Hi,
I got a problem concerning the implementation of complex number and how to use the workaround by building a coupled equations system. In fact, when I use basic operations to build my matrices (stiffness and mass matrix) like with dot product or grad, I can't find a method that actually works for every type of system. In the following answer, found in the Q&A, the dot product is define this way:
r_r=dot( u_r, v_r ) + dot( u_i, v_i )
r_i=dot( u_i, v_r ) - dot( u_r, v_i )
https://fenicsproject.org/qa/9136/complex-inner-product
And my dot product is slightly different but it actually gives the good result(I compared with Comsol).

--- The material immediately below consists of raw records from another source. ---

/-- A stopped chain: no frame, no member, no waiting work, no layout, and a silent Local Port
(R22, R74, R98, R113, R133, R135, R154). -/
structure State.Quiet (s : State) : Prop where
  publisher : s.publisher.stage = .idle
  queue     : s.engine.queue = []
  members   : ∀ p, (s.member p).state = .vacant ∧ (s.member p).identity = none ∧ (s.member p).misses = 0
    ∧ (s.member p).answer = none
  limits    : s.members.missLimit = none ∧ s.chain.lead = none
  control   : s.chain.delivery = [] ∧ s.chain.alternation = none ∧ s.chain.pollMark = none
  frame     : s.chain.frame = FrameProgress.none
  port      : s.localPort = LocalPort.silent
  leases    : ∀ i l, s.lease? i = some l → l.source = 0 ∧ l.direction = .down ∧ l.active.listeners = 0
    ∧ l.active.placement = none ∧ l.sealed = none ∧ l.staged = none ∧ l.mark = none

/-- While the chain is STOPPED the device is quiet. -/
def State.StoppedLawful (s : State) : Prop := s.chain.state = .stopped → s.Quiet

/-- An item is present only while it holds a reason, and the device item holds no reason but its two (R163). -/
structure State.AttentionLawful (s : State) : Prop where
  lease  : ∀ (i : LeaseIndex) it, s.attention.leases[i] = some it → it.reasons ≠ 0
  device : s.attention.device &&& ~~~(Reason.setApplied ||| Reason.linkLost) = 0

/-- An answer read that took its content from the buffer stands with the answer still in the buffer (R176, R178). -/
def State.PortLawful (s : State) : Prop :=
  ∀ frame, s.hostPort.select = .answering frame true → ∃ r, s.hostPort.slot = .answered r frame

/-- Every law at once. -/
structure State.Lawful (s : State) : Prop where
  port      : s.PortLawful
  table     : s.TableLawful
  layout    : s.LayoutLawful
  channels  : s.ChannelsLawful
  members   : s.MembersLawful
  queue     : s.QueueLawful
  names     : s.NamesLawful
  publisher : s.PublisherLawful
  stopped   : s.StoppedLawful
  attention : s.AttentionLawful

end Sys2Proof.Machine
end

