/-! ### send -/

@[simp] theorem State.send_leases (m : Message) (w : ChainWord) : (s.send m w).leases = s.leases := rfl
@[simp] theorem State.send_engine (m : Message) (w : ChainWord) : (s.send m w).engine = s.engine := rfl
@[simp] theorem State.send_publisher (m : Message) (w : ChainWord) : (s.send m w).publisher = s.publisher := rfl
@[simp] theorem State.send_members (m : Message) (w : ChainWord) : (s.send m w).members = s.members := rfl
@[simp] theorem State.send_chain (m : Message) (w : ChainWord) :
    (s.send m w).chain = { s.chain with frame := { s.chain.frame with control := some ⟨m, w⟩ } } := rfl
@[simp] theorem State.send_localPort (m : Message) (w : ChainWord) : (s.send m w).localPort = s.localPort := rfl
@[simp] theorem State.send_attention (m : Message) (w : ChainWord) : (s.send m w).attention = s.attention := rfl
@[simp] theorem State.send_hostPort (m : Message) (w : ChainWord) : (s.send m w).hostPort = s.hostPort := rfl
@[simp] theorem State.send_inReset (m : Message) (w : ChainWord) : (s.send m w).inReset = s.inReset := rfl
@[simp] theorem State.send_pending (m : Message) (w : ChainWord) : (s.send m w).pending = s.pending := rfl
@[simp] theorem State.send_member (m : Message) (w : ChainWord) (q : Position) :
    (s.send m w).member q = s.member q := by unfold State.member; simp
@[simp] theorem State.send_lease (m : Message) (w : ChainWord) (j : LeaseIndex) :
    (s.send m w).lease? j = s.lease? j := by unfold State.lease?; simp

/-! ### setPort -/

@[simp] theorem State.setPort_leases (p : HostPort) : (s.setPort p).leases = s.leases := rfl
@[simp] theorem State.setPort_engine (p : HostPort) : (s.setPort p).engine = s.engine := rfl
@[simp] theorem State.setPort_publisher (p : HostPort) : (s.setPort p).publisher = s.publisher := rfl
@[simp] theorem State.setPort_members (p : HostPort) : (s.setPort p).members = s.members := rfl
@[simp] theorem State.setPort_chain (p : HostPort) : (s.setPort p).chain = s.chain := rfl
@[simp] theorem State.setPort_localPort (p : HostPort) : (s.setPort p).localPort = s.localPort := rfl
@[simp] theorem State.setPort_attention (p : HostPort) : (s.setPort p).attention = s.attention := rfl
@[simp] theorem State.setPort_hostPort (p : HostPort) : (s.setPort p).hostPort = p := rfl
@[simp] theorem State.setPort_inReset (p : HostPort) : (s.setPort p).inReset = s.inReset := rfl
@[simp] theorem State.setPort_pending (p : HostPort) : (s.setPort p).pending = s.pending := rfl
@[simp] theorem State.setPort_member (p : HostPort) (q : Position) :
    (s.setPort p).member q = s.member q := by unfold State.member; simp
@[simp] theorem State.setPort_lease (p : HostPort) (j : LeaseIndex) :
    (s.setPort p).lease? j = s.lease? j := by unfold State.lease?; simp

/-! ### riseSelect -/

@[simp] theorem State.riseSelect_leases : (s.riseSelect).leases = s.leases := rfl
@[simp] theorem State.riseSelect_engine : (s.riseSelect).engine = s.engine := rfl
@[simp] theorem State.riseSelect_publisher : (s.riseSelect).publisher = s.publisher := rfl
@[simp] theorem State.riseSelect_members : (s.riseSelect).members = s.members := rfl
@[simp] theorem State.riseSelect_chain : (s.riseSelect).chain = s.chain := rfl
@[simp] theorem State.riseSelect_localPort : (s.riseSelect).localPort = s.localPort := rfl
@[simp] theorem State.riseSelect_attention : (s.riseSelect).attention = s.attention := rfl
@[simp] theorem State.riseSelect_hostPort : (s.riseSelect).hostPort = { s.hostPort with select := .high } := rfl
@[simp] theorem State.riseSelect_inReset : (s.riseSelect).inReset = s.inReset := rfl
@[simp] theorem State.riseSelect_pending : (s.riseSelect).pending = s.pending := rfl
@[simp] theorem State.riseSelect_member (q : Position) :
    (s.riseSelect).member q = s.member q := by unfold State.member; simp
@[simp] theorem State.riseSelect_lease (j : LeaseIndex) :
    (s.riseSelect).lease? j = s.lease? j := by unfold State.lease?; simp

/-! ### ignoreSelect -/

@[simp] theorem State.ignoreSelect_leases : (s.ignoreSelect).leases = s.leases := rfl
@[simp] theorem State.ignoreSelect_engine : (s.ignoreSelect).engine = s.engine := rfl
@[simp] theorem State.ignoreSelect_publisher : (s.ignoreSelect).publisher = s.publisher := rfl
@[simp] theorem State.ignoreSelect_members : (s.ignoreSelect).members = s.members := rfl
@[simp] theorem State.ignoreSelect_chain : (s.ignoreSelect).chain = s.chain := rfl
@[simp] theorem State.ignoreSelect_localPort : (s.ignoreSelect).localPort = s.localPort := rfl
@[simp] theorem State.ignoreSelect_attention : (s.ignoreSelect).attention = s.attention := rfl
@[simp] theorem State.ignoreSelect_hostPort : (s.ignoreSelect).hostPort = { s.hostPort with select := .ignored } := rfl
@[simp] theorem State.ignoreSelect_inReset : (s.ignoreSelect).inReset = s.inReset := rfl
@[simp] theorem State.ignoreSelect_pending : (s.ignoreSelect).pending = s.pending := rfl
@[simp] theorem State.ignoreSelect_member (q : Position) :
    (s.ignoreSelect).member q = s.member q := by unfold State.member; simp
@[simp] theorem State.ignoreSelect_lease (j : LeaseIndex) :
    (s.ignoreSelect).lease? j = s.lease? j := by unfold State.lease?; simp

For the following example , the system to solve is :
$$ [K-\frac{\omega^2}{c_f^2} M +j\frac{\omega}{c_f*\rho}C] U= d$$
That I transform into a system where the j 'complex' is placed into the C matrix forming an iC matrix and I change the sign during the building of the iC matrix(ic=r_r*ds2-r_i*ds2 ). The system is now:
$$ [K-\frac{\omega^2}{c_f^2} M +\frac{\omega}{c_f*\rho}C_i] U= d $$
My problem is, for other type of linear system I don't observe correct results when I keep that philosophy of putting the 'j' in the matrices. Is there an example somewhere of the coupled system as a workaround for complex number?
sourcevalue =1.
omg=2*pi*f
cf = 343.8
u_r, u_i= TrialFunction(Vcomplex)
v_r, v_i = TestFunction(Vcomplex)
k= + (inner(grad(u_r), grad(v_r)) - inner(grad(u_i), grad(v_i))) * dx \
+ (inner(grad(u_r), grad(v_i)) + inner(grad(u_i), grad(v_r))) * dx
# for the stiffness matrix
r_r=dot( u_r, v_r ) - dot( u_i, v_i )
r_i=dot( u_i, v_r ) + dot( u_r, v_i )
m=r_r*dx +r_i*dx # for the mass matrix
c_i=r_r*ds2-r_i*ds2 #for the damping matrix
K=Matrix()
M=Matrix()
C_i=Matrix()
assemble(k, tensor=K)
assemble(m, tensor=M)
assemble(c_i, tensor=C_i)
L = ((v_r*sourcevalue)*ds1 + (v_i*sourcevalue)*ds1)
d=assemble(L)
Atot=K+(-((pow(omg,2))/(pow(cf,2)))*M)+(omg/(cf*rhof)*C_i)
u= Function(Vcomplex)
U=u.vector()
solve(Atot, U ,d)
Thanks for any type of help.